Quantum Circuits entwickelt fehlerkorrigierte supraleitende Gate-Model-Quantensysteme. Die Dual-Rail-Qubits des Unternehmens identifizieren 90 Prozent aller Fehler und erreichen Gate-Genauigkeiten von über 99,9 Prozent. D-Wave kombiniert diese Technologie mit seinen eigenen Annealing-Systemen und will so als erster Anbieter vollständig fehlerkorrigierte, skalierbare Gate-Model-Quantencomputer auf den Markt bringen.

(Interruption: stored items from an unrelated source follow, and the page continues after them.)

-- ==== Sys2Proof/Machine/Period.lean ====
section
/-! DEFINITION. The period family: `INITIALIZE` and `SET_PERIOD` (40_period.md R113, R114, R116). -/

namespace Sys2Proof.Machine

/-- SP1: `TOP` and `PS_SEL` take the period's top value and prescaler, as one atomic unit (40_period.md R113). -/
def phaseSP1 (us : Micros) (s : State) : State :=
  { s with
    top := BitVec.ofNat 16 (periodCalc s.params.clockHz us.toNat).1
    psSel := (periodCalc s.params.clockHz us.toNat).2 }

/-- SP2: `CS_ACTIVE <- PS_SEL` (40_period.md R113). -/
def phaseSP2 (s : State) : State := { s with csActive := s.psSel }

/-- IN1: `CS_ACTIVE <- 0` and every `COM_EN[ch] <- 0` (40_period.md R116). -/
def phaseIN1 (s : State) : State := { s with csActive := 0, comEn := PerChannel.fill false }

/-- `SET_PERIOD_PHASES(us)` (40_period.md R113). -/
def setPeriodPhases (us : Micros) : List Phase := [.plain (phaseSP1 us), .plain phaseSP2]

/-- The period phases of an optional period operand: none for `P = 0` (30_encoding.md R83). -/
def optionalPeriodPhases : Option Micros → List Phase
  | none => []
  | some us => setPeriodPhases us

/-- The phases of `INITIALIZE us` (40_period.md R116). -/
def initPhases (us : Micros) : List Phase := .plain phaseIN1 :: setPeriodPhases us

/-- `INITIALIZE us` (40_period.md R116). -/
def execInit (us : Micros) (s : State) : Host.Outcome State Fault Refusal :=
  runCommand (.init us) (initPhases us) s

/-- `SET_PERIOD us` (40_period.md R113). -/
def execSetPeriod (us : Micros) (s : State) : Host.Outcome State Fault Refusal :=
  runCommand (.setPeriod us) (setPeriodPhases us) s

end Sys2Proof.Machine
end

Neue Struktur für Regierungsgeschäft
Das Unternehmen gründete eine eigene Geschäftseinheit für den US-Regierungsmarkt. Jack Sears Jr., ein Branchenveteran mit über 25 Jahren Erfahrung im Vertriebs- und Regierungsgeschäft, leitet die neue Sparte. Parallel verlagert D-Wave seinen Hauptsitz und seine Forschungseinrichtung nach Boca Raton, Florida, um die Entwicklung seiner Annealing-Quantencomputer voranzutreiben.
Aktie unter Marktdruck
Am 1. März notiert die D-Wave-Aktie bei 18,78 Dollar. Die 52-Wochen-Spanne reicht von 4,45 bis 46,75 Dollar. High-Beta-Technologiewerte stehen 2026 generell unter Druck, da Anleger ihre Bewertungsmodelle angesichts hartnäckiger Inflation und der Erwartung anhaltend hoher Zinsen überdenken. Für Quantencomputing-Titel mit ungewissen Kommerzialisierungszeitplänen ist dieses Umfeld besonders herausfordernd.
Analysten von S&P Global Market Intelligence erwarten mehrheitlich, dass D-Wave ab 2028 einen positiven Free Cashflow generieren könnte. Die nächsten Quartalszahlen legt das Unternehmen am 20. Mai 2026 vor – ein wichtiger Termin, um zu prüfen, ob sich der starke Auftragseingang in Umsatzerlösen niederschlägt und die Integration von Quantum Circuits planmäßig verläuft.